Not sure what “clyclopic” means… Here we go. It’s a case of random spelling made clear further down. Not content with racial abuse he’s casting aspersions about the monocular. Well. I suppose that’s me told.
My handy Chambers says that “cly” means “to steal”. “Clyfaker” means pickpocket.
There’s also “clyster”, which is “a liquid injected into the rectum”. That sounds about right.
I wouldn’t read any further than that. It’s David Icke meets BNP levels of pseudo-newage racial bile and histrionics.
Humans are evil bastards to claim that a god is all-powerful when it is impossible for a male queer god to give birth to a baby or breast-feed it – a power that only a Mother posseses.
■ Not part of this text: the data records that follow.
theorem test_w_MemoryCommandsAct :
    Meets opMemRead (pk opMemRead.code (le8 (2 ^ 33) ++ le8 64 ++ le8 4096) .blk) live (fun _ p s => s.boot.trainFail = false ∧ fieldAt 0 8 p + fieldAt 8 8 p ≤ dramEnd ∧ pcieReadable (fieldAt 0 8 p) (fieldAt 8 8 p) = true) ∧
    Meets opMemRead (pk opMemRead.code (le8 (127 * 2 ^ 30) ++ le8 64 ++ le8 4096) .blk) live (fun _ p s => s.boot.trainFail = false ∧ fieldAt 0 8 p + fieldAt 8 8 p ≤ dramEnd ∧ pcieReadable (fieldAt 0 8 p) (fieldAt 8 8 p) = false) ∧
    Meets opMemRead (pk opMemRead.code (le8 (dramEnd - 63) ++ le8 64 ++ le8 4096) .blk) live (fun _ p s => s.boot.trainFail = false ∧ dramEnd < fieldAt 0 8 p + fieldAt 8 8 p) ∧
    Meets opMemWrite (pk opMemWrite.code (le8 (2 ^ 33) ++ le8 64 ++ le8 4096) .blk) live (fun _ p s => s.boot.trainFail = false ∧ s.pcieWritable (fieldAt 0 8 p) (fieldAt 8 8 p) = true) ∧
    Meets opMemWrite (pk opMemWrite.code (le8 0 ++ le8 64 ++ le8 4096) .blk) live (fun _ p s => s.boot.trainFail = false ∧ s.pcieWritable (fieldAt 0 8 p) (fieldAt 8 8 p) = false) ∧
    Meets opMemRepair (pk opMemRepair.code ([0, 0, 0, 0] ++ le8 0)) live (fun _ p s => s.boot.trainFail = false ∧ fieldAt 0 1 p < 16 ∧ fieldAt 4 8 p < spareBase ∧ chanOf (fieldAt 4 8 p) = fieldAt 0 1 p) ∧
    Meets opMemRepair (pk opMemRepair.code ([16, 0, 0, 0] ++ le8 0)) live (fun _ p s => s.boot.trainFail = false ∧ 16 ≤ fieldAt 0 1 p) ∧
    Meets opMemRepair (pk opMemRepair.code ([1, 0, 0, 0] ++ le8 0)) live (fun _ p s => s.boot.trainFail = false ∧ fieldAt 0 1 p < 16 ∧ (spareBase ≤ fieldAt 4 8 p ∨ chanOf (fieldAt 4 8 p) ≠ fieldAt 0 1 p)) ∧
    Meets opMemRepair (pk opMemRepair.code ([1, 0, 0, 0] ++ le8 spareBase)) live (fun _ p s => s.boot.trainFail = false ∧ fieldAt 0 1 p < 16 ∧ (spareBase ≤ fieldAt 4 8 p ∨ chanOf (fieldAt 4 8 p) ≠ fieldAt 0 1 p)) ∧
    Meets opMemTrain (pk opMemTrain.code [1, 0, 0, 0]) live (fun _ _ s => s.boot.trainFail = false ∧ s.plan.active = none) ∧
    Meets opMemTrain (pk opMemTrain.code [1, 0, 0, 0]) busy (fun _ _ s => s.boot.trainFail = false ∧ s.plan.active.isSome = true) ∧
    Meets opMemTrain (pk opMemTrain.code [1, 0, 0, 0]) failedTraining (fun k _ s => s.boot.trainFail = true ∧ k.path ≠ .gkr ∧ k.path ≠ .smbus) ∧
    Meets opMemRead (pk opMemRead.code (le8 (2 ^ 33) ++ le8 64 ++ le8 4096) .blk) failedTraining (fun k _ s => s.boot.trainFail = true ∧ k.path ≠ .gkr ∧ k.path ≠ .smbus) ∧
    (let q : SubReq := { master := 4, addr := 0, bytes := 1, write := true, xfer := 1, data := [5] }
     q.write = true ∧ q.data ≠ []) ∧
    (let q : SubReq := { master := 4, addr := 0, bytes := 64, write := false, xfer := 1, data := [] }
     q.write = false ∧ q.xfer ≠ 0) := by
  unfold Meets Accepted; dsimp only; and_intros <;> decide +kernel

theorem test_w_DramStoresAreReadBack :
    Memory.wf [⟨5, 9⟩] = true ∧ (6 : Nat) ≠ 5 ∧ Canonical { live with mem := { live.mem with dram := [⟨5, 9⟩] } } ∧ (6 < 7 ∨ 7 + 2 ≤ 6) := by
  unfold Canonical; decide +kernel

/-- The device under the small plan, every bed spared by its cell 16. -/
def spared : State :=
  { busy with cells := { busy.cells with spareMap := List.replicate 80 16, spareMapN := List.replicate 80 0xEF } }

theorem test_w_SparesAndStripesByCommand :
    (let p0 := plan0
     let sp := 16
     Meets opGraft (pk opGraft.code (le2 1 ++ zeros 2)) spared (fun _ p s => fieldAt 0 2 p < 1360 ∧ s.spareOf (bedOf (fieldAt 0 2 p)) = some sp ∧ sp ≠ fieldAt 0 2 p ∧
      fieldAt 0 2 p ∉ s.cells.retired ∧ s.plan.active = some p0 ∧ fieldAt 0 2 p ∈ p0.cellMap ∧
      s.graftingIn (bedOf (fieldAt 0 2 p)) = false) ∧
     Meets opGraft (pk opGraft.code (le2 1 ++ zeros 2)) { busy with cells := { busy.cells with spareMap := List.replicate 80 0xFF, spareMapN := List.replicate 80 0 } }
       (fun _ p s => fieldAt 0 2 p < 1360 ∧ s.spareOf (bedOf (fieldAt 0 2 p)) ≠ some (fieldAt 0 2 p) ∧
      fieldAt 0 2 p ∉ s.cells.retired ∧ s.plan.active = some p0 ∧ fieldAt 0 2 p ∈ p0.cellMap ∧
      (s.spareOf (bedOf (fieldAt 0 2 p)) = none ∨ s.graftingIn (bedOf (fieldAt 0 2 p)) = true)) ∧
     Meets opGraft (pk opGraft.code (le2 1 ++ zeros 2)) { spared with cells := { spared.cells with grafts := [{ cell := 0, decided := 0 }] } }
       (fun _ p s => fieldAt 0 2 p < 1360 ∧ s.spareOf (bedOf (fieldAt 0 2 p)) ≠ some (fieldAt 0 2 p) ∧
      fieldAt 0 2 p ∉ s.cells.retired ∧ s.plan.active = some p0 ∧ fieldAt 0 2 p ∈ p0.cellMap ∧
      (s.spareOf (bedOf (fieldAt 0 2 p)) = none ∨ s.graftingIn (bedOf (fieldAt 0 2 p)) = true)) ∧
     Meets opStripePower (pk opStripePower.code [9, 0, 0, 0]) busy (fun _ p s => fieldAt 0 1 p < 10 ∧ fieldAt 1 1 p = 0 ∧ s.plan.active = some p0 ∧
      s.cells.powered.getLsbD (fieldAt 0 1 p) = true ∧ s.cells.stripeOff.any (·.stripe = fieldAt 0 1 p) = false)) ∧
    Meets opGraft (pk opGraft.code (le2 1359 ++ zeros 2)) live (fun _ p s => fieldAt 0 2 p < 1360 ∧ s.spareOf (bedOf (fieldAt 0 2 p)) ≠ some (fieldAt 0 2 p) ∧
      fieldAt 0 2 p ∉ s.cells.retired ∧ s.plan.active = none) ∧
    Meets opGraft (pk opGraft.code (le2 1360 ++ zeros 2)) live (fun _ p _ => 1360 ≤ fieldAt 0 2 p) ∧
    Meets opGraft (pk opGraft.code (le2 7 ++ zeros 2)) { live with cells := { live.cells with retired := [7] } } (fun _ p s => fieldAt 0 2 p ∈ s.cells.retired) ∧
    Meets opGraft (pk opGraft.code (le2 16 ++ zeros 2)) spared (fun _ p s => s.spareOf (bedOf (fieldAt 0 2 p)) = some (fieldAt 0 2 p)) ∧
    Meets opGraft (pk opGraft.code (le2 2 ++ zeros 2)) spared (fun _ p s => s.plan.active = some plan0 ∧ fieldAt 0 2 p ∉ plan0.cellMap) ∧
    Meets opStripePower (pk opStripePower.code [9, 1, 0, 0]) live (fun _ p s => fieldAt 0 1 p < 10 ∧ fieldAt 1 1 p = 1 ∧ s.cells.stripeLost.getLsbD (fieldAt 0 1 p) = false) ∧
    Meets opStripePower (pk opStripePower.code [9, 1, 0, 0]) { live with cells := { live.cells with stripeLost := 0x200 } } (fun _ p s => fieldAt 0 1 p < 10 ∧ fieldAt 1 1 p = 1 ∧ s.cells.stripeLost.getLsbD (fieldAt 0 1 p) = true) ∧
    Meets opStripePower (pk opStripePower.code [9, 0, 0, 0]) { busy with cells := { busy.cells with powered := 0x1FF } } (fun _ p s => fieldAt 0 1 p < 10 ∧ fieldAt 1 1 p = 0 ∧ s.plan.active.isSome = true ∧
      (s.cells.powered.getLsbD (fieldAt 0 1 p) = false ∨ s.cells.stripeOff.any (·.stripe = fieldAt 0 1 p) = true)) ∧
    (let k := pk opStripePower.code [9, 0, 0, 0]
     let p := effPar opStripePower k
     let e := entered opStripePower k live
     Accepted opStripePower k live ∧ fieldAt 0 1 p < 10 ∧ fieldAt 1 1 p = 0 ∧ e.plan.active = none ∧
       e.cells.powered.getLsbD (fieldAt 0 1 p) = true ∧ e.cells.stripeOff.any (·.stripe = fieldAt 0 1 p) = false) ∧
    ({ live with cells := { live.cells with powered := 0x1FF } } : State).cells.powered.getLsbD 9 = false ∧
    (let s := { live with cells := { live.cells with stripeTest := [9] } }
     s.dieRuns = true ∧ (9 : Fin 10).val ∈ s.cells.stripeTest) ∧
    (9 : Fin 10).val ∉ live.cells.stripeTest := by
  unfold Meets Accepted; dsimp only; and_intros <;> decide +kernel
Humans are Evil bastards to claim that a god is all knowing – when the queer bastard is too stupid to comprehend that 4 simultaneous corner 24 hour days and 4 Earth rotations occur within a single 24 hour rotation of CubedEarth. It is impossible for an academic deified Queer ONE god to give birth to, or breast-feed a Baby.
Homophobic, too. And in need of a bit of a lie down.
This post was brought to you today by the insane ramblings of “Dr. Gene Ray, Cubic and King of Genius.”
Edited to add: I should really stop looking, but this made me splort:
You are stupid and evil about the Earth’s top and bottom, front and
back and it’s 2 sides. Most everything created has these Cube like values.
See, I had soft-boiled eggs and soldiers for breakfast. Cuboid eggs would make for unhappy hens.